Input data:
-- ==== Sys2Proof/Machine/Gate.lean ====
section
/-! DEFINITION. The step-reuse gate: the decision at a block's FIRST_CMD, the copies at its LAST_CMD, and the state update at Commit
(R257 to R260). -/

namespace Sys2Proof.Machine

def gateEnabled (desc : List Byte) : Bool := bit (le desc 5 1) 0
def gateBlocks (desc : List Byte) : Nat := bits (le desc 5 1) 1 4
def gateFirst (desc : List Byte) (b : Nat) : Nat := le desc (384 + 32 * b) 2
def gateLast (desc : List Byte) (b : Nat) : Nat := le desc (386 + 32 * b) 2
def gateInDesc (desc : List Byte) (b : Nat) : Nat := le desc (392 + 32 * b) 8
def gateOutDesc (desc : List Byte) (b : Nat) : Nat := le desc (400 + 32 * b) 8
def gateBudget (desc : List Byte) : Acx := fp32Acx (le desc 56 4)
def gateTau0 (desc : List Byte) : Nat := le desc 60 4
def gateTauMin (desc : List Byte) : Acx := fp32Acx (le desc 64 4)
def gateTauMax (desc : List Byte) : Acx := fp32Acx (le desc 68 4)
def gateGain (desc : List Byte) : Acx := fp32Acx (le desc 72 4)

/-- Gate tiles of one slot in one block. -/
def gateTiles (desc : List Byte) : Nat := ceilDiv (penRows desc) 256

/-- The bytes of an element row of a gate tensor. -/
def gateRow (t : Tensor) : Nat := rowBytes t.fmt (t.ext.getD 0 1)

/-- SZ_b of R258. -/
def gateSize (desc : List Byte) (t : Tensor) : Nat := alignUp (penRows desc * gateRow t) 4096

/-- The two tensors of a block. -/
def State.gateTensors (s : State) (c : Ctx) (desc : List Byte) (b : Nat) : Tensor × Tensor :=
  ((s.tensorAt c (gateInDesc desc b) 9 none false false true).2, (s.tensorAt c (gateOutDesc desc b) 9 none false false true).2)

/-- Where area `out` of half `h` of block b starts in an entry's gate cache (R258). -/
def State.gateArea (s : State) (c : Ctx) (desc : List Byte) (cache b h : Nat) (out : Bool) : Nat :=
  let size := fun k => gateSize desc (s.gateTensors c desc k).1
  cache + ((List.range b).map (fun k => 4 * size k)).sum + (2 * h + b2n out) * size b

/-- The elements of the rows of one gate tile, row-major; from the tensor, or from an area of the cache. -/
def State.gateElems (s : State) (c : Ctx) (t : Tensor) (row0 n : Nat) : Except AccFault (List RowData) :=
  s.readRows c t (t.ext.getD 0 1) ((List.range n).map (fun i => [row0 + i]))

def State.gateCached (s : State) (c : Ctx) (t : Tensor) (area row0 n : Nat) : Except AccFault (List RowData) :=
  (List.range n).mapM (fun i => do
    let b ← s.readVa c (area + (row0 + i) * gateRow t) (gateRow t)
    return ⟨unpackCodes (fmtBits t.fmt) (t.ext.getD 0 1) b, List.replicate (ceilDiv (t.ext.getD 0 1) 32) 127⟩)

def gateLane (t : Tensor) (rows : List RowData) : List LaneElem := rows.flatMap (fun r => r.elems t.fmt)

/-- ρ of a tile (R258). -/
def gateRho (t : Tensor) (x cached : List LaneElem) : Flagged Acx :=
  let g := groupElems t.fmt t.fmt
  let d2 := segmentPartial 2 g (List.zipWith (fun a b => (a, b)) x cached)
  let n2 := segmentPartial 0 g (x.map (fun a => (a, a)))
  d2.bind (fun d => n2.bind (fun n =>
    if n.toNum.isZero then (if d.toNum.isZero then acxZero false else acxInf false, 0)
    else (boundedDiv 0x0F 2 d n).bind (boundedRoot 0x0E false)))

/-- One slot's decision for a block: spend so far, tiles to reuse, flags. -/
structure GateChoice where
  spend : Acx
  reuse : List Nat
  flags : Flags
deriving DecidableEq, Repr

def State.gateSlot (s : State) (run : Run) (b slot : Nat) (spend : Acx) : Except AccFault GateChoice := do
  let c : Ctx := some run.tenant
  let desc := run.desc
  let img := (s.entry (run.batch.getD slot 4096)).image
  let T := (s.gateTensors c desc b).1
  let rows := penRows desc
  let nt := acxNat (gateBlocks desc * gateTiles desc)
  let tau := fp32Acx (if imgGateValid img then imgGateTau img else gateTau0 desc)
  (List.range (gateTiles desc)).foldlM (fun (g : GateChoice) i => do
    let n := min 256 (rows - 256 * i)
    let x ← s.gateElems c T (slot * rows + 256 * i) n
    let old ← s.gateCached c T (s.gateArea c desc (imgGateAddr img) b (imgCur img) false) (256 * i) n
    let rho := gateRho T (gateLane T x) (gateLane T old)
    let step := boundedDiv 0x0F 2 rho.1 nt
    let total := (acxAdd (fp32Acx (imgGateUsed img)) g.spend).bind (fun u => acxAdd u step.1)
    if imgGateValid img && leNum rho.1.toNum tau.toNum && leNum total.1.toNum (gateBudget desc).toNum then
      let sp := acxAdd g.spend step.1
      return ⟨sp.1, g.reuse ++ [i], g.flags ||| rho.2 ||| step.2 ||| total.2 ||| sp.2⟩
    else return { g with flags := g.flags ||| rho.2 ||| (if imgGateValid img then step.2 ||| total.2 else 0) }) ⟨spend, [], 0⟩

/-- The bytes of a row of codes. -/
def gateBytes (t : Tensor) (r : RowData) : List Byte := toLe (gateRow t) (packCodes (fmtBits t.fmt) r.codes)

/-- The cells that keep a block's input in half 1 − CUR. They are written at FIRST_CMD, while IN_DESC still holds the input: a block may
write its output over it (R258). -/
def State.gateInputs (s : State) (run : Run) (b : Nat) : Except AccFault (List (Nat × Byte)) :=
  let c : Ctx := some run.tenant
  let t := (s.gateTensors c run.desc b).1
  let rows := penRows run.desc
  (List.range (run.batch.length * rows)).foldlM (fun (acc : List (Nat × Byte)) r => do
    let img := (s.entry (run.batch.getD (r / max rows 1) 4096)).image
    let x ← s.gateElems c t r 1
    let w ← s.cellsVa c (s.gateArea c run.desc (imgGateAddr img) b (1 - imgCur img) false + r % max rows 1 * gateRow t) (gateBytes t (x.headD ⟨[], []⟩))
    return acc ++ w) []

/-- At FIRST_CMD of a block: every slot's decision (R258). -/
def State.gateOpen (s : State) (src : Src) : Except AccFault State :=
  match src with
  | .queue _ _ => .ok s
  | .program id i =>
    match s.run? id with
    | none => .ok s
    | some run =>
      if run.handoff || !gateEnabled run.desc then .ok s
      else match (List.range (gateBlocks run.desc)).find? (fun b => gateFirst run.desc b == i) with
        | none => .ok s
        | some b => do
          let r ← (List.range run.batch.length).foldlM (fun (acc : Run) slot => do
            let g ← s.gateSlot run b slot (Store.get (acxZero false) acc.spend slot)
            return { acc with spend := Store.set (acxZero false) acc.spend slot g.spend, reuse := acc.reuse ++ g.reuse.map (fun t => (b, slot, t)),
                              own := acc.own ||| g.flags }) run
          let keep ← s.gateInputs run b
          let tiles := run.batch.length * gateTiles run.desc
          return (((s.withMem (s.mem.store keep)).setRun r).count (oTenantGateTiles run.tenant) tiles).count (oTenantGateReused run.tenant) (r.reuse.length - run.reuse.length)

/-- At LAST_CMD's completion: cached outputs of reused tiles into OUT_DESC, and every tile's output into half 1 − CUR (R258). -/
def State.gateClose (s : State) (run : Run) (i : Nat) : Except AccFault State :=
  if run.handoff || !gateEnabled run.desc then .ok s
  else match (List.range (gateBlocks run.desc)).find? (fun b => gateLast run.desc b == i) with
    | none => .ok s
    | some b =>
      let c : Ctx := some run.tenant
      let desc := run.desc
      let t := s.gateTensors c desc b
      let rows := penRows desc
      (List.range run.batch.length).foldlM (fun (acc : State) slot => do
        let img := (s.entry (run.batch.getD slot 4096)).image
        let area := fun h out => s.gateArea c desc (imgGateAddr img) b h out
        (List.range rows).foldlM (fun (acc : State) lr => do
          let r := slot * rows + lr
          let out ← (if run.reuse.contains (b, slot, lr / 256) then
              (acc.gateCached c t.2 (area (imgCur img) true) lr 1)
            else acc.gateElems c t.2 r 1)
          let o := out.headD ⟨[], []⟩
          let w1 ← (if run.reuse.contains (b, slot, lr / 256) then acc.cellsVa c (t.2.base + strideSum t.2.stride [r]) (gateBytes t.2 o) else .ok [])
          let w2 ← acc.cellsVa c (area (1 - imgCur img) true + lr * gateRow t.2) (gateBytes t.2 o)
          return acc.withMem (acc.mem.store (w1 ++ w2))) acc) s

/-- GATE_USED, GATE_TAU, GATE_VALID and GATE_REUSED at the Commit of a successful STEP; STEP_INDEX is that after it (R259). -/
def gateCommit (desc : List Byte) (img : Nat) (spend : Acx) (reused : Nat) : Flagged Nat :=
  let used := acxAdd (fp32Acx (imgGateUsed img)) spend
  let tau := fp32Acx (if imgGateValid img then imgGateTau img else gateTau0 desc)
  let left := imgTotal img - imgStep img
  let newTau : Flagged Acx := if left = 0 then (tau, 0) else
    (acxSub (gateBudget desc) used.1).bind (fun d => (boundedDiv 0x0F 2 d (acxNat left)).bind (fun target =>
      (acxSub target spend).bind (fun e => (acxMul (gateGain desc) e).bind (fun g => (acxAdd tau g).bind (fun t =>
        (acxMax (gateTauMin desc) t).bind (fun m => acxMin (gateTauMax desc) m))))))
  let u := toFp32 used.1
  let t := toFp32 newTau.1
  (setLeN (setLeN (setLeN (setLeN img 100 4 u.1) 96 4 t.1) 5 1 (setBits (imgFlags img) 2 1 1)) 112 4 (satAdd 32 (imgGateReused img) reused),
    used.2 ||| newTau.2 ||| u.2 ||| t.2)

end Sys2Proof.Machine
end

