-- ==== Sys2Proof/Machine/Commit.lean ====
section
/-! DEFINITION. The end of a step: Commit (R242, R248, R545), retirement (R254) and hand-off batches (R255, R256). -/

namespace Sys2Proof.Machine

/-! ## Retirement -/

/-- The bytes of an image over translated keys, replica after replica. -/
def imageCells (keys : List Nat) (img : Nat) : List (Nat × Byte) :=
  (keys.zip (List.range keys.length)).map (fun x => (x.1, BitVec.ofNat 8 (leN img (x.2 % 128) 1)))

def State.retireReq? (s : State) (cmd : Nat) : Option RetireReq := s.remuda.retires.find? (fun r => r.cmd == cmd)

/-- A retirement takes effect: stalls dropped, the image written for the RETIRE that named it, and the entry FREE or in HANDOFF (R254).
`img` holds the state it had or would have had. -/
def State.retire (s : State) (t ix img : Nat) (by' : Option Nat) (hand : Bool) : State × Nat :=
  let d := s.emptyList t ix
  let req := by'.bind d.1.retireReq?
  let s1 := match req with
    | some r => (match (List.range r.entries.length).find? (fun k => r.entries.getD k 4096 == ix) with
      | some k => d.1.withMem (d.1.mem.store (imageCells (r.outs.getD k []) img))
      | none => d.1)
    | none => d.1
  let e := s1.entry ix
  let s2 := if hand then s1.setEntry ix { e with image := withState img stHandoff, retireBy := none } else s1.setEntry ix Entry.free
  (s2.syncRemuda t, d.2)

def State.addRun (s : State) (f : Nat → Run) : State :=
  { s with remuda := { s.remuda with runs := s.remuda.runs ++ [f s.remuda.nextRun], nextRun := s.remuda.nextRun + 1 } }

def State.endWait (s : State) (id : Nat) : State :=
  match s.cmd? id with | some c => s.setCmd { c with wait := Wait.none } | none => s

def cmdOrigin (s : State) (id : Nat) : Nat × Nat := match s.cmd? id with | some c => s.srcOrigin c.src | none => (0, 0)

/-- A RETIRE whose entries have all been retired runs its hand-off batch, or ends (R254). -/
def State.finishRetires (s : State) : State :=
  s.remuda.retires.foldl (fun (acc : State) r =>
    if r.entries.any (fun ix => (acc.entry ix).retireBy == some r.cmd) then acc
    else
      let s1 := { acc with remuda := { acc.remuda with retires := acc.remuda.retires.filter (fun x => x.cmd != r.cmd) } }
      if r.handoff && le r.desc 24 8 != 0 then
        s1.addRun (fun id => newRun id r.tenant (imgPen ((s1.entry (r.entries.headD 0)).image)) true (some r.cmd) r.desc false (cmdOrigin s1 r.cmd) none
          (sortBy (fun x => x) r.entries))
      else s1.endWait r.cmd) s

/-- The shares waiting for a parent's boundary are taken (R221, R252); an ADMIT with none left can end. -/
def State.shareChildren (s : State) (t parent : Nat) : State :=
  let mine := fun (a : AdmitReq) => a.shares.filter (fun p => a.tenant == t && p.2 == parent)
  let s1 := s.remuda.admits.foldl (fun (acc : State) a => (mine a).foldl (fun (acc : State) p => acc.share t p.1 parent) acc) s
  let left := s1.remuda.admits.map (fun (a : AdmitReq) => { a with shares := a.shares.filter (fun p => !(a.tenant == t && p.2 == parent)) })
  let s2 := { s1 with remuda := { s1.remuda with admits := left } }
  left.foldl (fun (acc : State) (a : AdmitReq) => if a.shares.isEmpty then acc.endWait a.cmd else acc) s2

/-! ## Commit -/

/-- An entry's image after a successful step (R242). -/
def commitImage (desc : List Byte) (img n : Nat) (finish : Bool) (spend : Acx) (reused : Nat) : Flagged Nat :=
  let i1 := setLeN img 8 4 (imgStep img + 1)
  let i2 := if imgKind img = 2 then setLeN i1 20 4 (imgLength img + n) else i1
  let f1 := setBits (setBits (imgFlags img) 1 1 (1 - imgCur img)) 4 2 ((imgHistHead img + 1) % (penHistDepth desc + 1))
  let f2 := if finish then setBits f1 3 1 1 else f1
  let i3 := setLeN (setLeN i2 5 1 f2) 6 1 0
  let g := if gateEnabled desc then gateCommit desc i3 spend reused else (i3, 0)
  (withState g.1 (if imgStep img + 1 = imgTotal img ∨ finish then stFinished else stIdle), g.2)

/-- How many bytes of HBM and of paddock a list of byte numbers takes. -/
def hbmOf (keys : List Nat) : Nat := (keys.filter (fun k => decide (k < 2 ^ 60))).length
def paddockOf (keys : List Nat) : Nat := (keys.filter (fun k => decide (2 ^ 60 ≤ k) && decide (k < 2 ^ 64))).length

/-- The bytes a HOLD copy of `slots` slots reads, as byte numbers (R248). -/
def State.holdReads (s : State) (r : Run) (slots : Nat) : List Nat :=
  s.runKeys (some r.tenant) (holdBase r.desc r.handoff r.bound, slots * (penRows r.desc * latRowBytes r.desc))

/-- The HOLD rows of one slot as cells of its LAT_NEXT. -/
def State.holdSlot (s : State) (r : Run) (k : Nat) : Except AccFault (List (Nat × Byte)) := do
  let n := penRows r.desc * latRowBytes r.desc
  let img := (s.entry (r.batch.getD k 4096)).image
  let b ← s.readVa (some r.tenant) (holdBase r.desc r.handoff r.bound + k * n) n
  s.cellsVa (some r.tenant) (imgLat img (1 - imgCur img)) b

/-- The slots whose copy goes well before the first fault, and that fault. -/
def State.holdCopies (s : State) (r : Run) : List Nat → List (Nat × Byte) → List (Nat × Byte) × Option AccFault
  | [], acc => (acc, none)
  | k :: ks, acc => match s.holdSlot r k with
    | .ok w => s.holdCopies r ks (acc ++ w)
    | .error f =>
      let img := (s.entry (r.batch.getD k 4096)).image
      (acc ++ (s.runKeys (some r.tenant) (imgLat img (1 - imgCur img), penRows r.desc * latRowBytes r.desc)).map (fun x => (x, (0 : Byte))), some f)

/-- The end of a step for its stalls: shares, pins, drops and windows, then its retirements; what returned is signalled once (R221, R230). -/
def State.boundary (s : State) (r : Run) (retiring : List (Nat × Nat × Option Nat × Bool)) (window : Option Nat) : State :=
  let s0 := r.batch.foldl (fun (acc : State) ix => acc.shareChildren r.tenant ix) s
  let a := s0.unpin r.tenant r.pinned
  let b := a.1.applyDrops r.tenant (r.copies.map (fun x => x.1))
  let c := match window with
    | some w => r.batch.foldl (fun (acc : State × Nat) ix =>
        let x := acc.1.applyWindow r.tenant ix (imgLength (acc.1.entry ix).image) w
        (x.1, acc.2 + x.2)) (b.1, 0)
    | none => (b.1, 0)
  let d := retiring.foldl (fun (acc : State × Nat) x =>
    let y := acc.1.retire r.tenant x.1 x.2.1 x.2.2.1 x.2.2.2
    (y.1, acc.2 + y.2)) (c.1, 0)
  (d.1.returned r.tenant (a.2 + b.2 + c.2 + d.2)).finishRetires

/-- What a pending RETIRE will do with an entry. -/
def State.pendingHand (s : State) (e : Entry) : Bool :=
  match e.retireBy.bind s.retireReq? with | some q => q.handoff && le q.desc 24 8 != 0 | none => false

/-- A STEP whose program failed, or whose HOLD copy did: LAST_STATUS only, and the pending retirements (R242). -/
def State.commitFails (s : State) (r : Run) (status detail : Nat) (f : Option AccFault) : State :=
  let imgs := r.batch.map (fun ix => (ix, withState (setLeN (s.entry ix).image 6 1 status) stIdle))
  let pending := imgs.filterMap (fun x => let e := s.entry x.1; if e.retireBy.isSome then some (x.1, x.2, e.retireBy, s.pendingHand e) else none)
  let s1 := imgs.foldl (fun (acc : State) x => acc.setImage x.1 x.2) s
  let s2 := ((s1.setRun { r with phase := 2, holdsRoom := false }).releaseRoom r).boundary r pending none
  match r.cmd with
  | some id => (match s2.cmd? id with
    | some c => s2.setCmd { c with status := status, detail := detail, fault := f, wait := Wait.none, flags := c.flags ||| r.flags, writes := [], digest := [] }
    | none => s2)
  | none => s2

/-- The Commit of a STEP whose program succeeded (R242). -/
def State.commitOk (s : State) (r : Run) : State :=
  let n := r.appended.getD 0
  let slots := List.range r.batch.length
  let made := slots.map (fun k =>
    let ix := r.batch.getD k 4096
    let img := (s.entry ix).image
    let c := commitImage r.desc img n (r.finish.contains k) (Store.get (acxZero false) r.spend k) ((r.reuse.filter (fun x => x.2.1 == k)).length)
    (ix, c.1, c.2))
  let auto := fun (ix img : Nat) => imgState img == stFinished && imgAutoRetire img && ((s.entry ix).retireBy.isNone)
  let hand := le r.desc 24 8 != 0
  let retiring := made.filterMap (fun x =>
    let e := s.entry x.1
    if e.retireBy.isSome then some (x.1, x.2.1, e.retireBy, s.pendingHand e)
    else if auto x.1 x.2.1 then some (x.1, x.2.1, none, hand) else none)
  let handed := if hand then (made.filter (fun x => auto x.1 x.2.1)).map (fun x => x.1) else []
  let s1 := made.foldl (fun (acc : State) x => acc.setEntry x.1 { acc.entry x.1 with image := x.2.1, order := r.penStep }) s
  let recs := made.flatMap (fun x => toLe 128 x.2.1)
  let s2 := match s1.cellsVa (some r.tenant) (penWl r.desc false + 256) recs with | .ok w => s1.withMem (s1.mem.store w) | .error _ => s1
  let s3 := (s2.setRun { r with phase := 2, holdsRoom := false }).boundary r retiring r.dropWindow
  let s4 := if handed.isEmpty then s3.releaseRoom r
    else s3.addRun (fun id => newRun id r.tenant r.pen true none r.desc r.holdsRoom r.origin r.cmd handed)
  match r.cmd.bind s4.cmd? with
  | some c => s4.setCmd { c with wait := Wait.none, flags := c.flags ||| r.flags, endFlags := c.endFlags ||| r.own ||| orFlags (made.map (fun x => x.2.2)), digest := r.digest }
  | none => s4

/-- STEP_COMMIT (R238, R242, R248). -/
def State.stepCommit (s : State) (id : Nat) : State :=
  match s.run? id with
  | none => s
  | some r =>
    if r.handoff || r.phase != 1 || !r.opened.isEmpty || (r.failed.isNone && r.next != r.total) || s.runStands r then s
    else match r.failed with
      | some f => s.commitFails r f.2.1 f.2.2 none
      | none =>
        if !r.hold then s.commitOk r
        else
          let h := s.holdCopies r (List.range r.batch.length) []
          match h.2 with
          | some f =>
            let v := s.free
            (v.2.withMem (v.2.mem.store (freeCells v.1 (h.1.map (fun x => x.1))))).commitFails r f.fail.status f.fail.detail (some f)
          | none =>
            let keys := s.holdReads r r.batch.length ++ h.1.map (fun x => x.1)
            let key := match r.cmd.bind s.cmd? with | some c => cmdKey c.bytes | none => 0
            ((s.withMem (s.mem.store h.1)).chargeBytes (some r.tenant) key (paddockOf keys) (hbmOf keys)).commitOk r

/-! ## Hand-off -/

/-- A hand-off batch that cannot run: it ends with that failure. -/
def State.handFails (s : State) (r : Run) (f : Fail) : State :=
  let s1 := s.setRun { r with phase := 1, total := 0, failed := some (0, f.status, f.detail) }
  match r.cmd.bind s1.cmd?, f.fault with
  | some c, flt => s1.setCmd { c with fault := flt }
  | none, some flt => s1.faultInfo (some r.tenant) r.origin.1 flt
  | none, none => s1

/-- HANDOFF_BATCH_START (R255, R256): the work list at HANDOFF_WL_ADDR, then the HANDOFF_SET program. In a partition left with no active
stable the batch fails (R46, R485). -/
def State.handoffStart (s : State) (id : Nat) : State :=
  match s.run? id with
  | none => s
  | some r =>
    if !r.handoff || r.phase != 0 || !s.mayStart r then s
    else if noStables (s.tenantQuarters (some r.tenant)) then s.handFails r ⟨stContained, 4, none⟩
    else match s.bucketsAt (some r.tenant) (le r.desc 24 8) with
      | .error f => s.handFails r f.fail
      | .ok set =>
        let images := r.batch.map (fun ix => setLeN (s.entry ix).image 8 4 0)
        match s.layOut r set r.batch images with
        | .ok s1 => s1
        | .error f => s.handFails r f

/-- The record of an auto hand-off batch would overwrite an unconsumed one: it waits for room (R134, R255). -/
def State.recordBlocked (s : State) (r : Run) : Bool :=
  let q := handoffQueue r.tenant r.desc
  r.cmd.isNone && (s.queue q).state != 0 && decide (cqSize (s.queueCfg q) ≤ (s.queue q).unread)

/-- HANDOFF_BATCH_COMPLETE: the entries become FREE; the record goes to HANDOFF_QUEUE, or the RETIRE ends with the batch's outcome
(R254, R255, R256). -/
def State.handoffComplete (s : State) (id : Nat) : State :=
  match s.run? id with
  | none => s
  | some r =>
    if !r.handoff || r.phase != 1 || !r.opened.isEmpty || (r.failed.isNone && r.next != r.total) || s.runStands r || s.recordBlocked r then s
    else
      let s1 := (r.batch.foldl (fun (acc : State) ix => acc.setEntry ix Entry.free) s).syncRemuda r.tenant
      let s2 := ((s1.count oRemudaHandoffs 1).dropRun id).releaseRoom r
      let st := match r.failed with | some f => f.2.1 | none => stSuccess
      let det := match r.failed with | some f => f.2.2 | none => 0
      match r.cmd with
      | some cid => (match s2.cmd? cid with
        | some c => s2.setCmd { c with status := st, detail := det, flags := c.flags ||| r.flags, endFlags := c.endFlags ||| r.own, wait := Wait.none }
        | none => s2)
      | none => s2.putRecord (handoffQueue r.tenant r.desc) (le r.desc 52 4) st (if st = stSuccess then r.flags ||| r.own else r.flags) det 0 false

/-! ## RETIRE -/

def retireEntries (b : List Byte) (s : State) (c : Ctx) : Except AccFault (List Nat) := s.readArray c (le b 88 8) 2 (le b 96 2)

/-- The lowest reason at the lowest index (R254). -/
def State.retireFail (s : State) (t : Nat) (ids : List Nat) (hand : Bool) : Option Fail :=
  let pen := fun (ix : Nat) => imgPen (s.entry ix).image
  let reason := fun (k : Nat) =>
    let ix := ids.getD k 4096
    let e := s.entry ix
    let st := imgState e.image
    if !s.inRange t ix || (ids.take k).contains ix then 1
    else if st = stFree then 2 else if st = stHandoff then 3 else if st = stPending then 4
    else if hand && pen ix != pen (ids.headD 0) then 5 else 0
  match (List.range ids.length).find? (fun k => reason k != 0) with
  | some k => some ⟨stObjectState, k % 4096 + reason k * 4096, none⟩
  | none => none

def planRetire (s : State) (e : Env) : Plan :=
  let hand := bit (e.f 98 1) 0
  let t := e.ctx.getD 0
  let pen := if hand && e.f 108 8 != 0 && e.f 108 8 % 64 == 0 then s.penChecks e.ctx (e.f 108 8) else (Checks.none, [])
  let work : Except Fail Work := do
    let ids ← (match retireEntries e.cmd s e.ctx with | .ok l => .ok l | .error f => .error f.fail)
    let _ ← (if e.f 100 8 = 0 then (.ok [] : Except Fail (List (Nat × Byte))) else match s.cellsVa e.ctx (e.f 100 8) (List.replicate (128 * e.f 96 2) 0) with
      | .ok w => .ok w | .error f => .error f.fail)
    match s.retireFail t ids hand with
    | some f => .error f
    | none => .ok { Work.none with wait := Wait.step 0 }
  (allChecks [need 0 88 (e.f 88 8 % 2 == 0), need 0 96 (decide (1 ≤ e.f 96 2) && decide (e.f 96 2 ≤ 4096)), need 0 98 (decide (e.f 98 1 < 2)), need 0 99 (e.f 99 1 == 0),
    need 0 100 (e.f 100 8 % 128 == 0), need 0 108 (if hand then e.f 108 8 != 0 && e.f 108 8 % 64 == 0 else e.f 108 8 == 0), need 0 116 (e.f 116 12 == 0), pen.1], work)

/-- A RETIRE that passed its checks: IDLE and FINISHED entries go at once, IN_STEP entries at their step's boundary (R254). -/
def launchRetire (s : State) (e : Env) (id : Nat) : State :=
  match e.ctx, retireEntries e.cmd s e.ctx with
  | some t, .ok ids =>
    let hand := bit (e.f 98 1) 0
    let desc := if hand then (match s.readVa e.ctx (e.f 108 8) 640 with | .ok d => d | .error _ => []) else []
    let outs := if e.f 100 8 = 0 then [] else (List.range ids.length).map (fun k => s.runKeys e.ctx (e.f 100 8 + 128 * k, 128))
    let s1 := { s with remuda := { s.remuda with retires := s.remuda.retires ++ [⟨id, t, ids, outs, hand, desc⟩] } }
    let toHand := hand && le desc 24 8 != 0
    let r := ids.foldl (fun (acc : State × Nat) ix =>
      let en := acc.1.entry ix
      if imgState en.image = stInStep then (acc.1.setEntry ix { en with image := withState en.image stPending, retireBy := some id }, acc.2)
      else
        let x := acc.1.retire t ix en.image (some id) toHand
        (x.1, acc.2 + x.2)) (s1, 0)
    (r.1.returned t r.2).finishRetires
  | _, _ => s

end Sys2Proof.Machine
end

Instructions for the task: Everything above from the line containing "let i1 := setLeN img 8 4 (imgStep img + 1)" down to the line containing "(withState g.1 (if" should be copied exactly, both end lines included, and nothing else.

Exercise answer:
  let i1 := setLeN img 8 4 (imgStep img + 1)
  let i2 := if imgKind img = 2 then setLeN i1 20 4 (imgLength img + n) else i1
  let f1 := setBits (setBits (imgFlags img) 1 1 (1 - imgCur img)) 4 2 ((imgHistHead img + 1) % (penHistDepth desc + 1))
  let f2 := if finish then setBits f1 3 1 1 else f1
  let i3 := setLeN (setLeN i2 5 1 f2) 6 1 0
  let g := if gateEnabled desc then gateCommit desc i3 spend reused else (i3, 0)
  (withState g.1 (if imgStep img + 1 = imgTotal img ∨ finish then stFinished else stIdle), g.2)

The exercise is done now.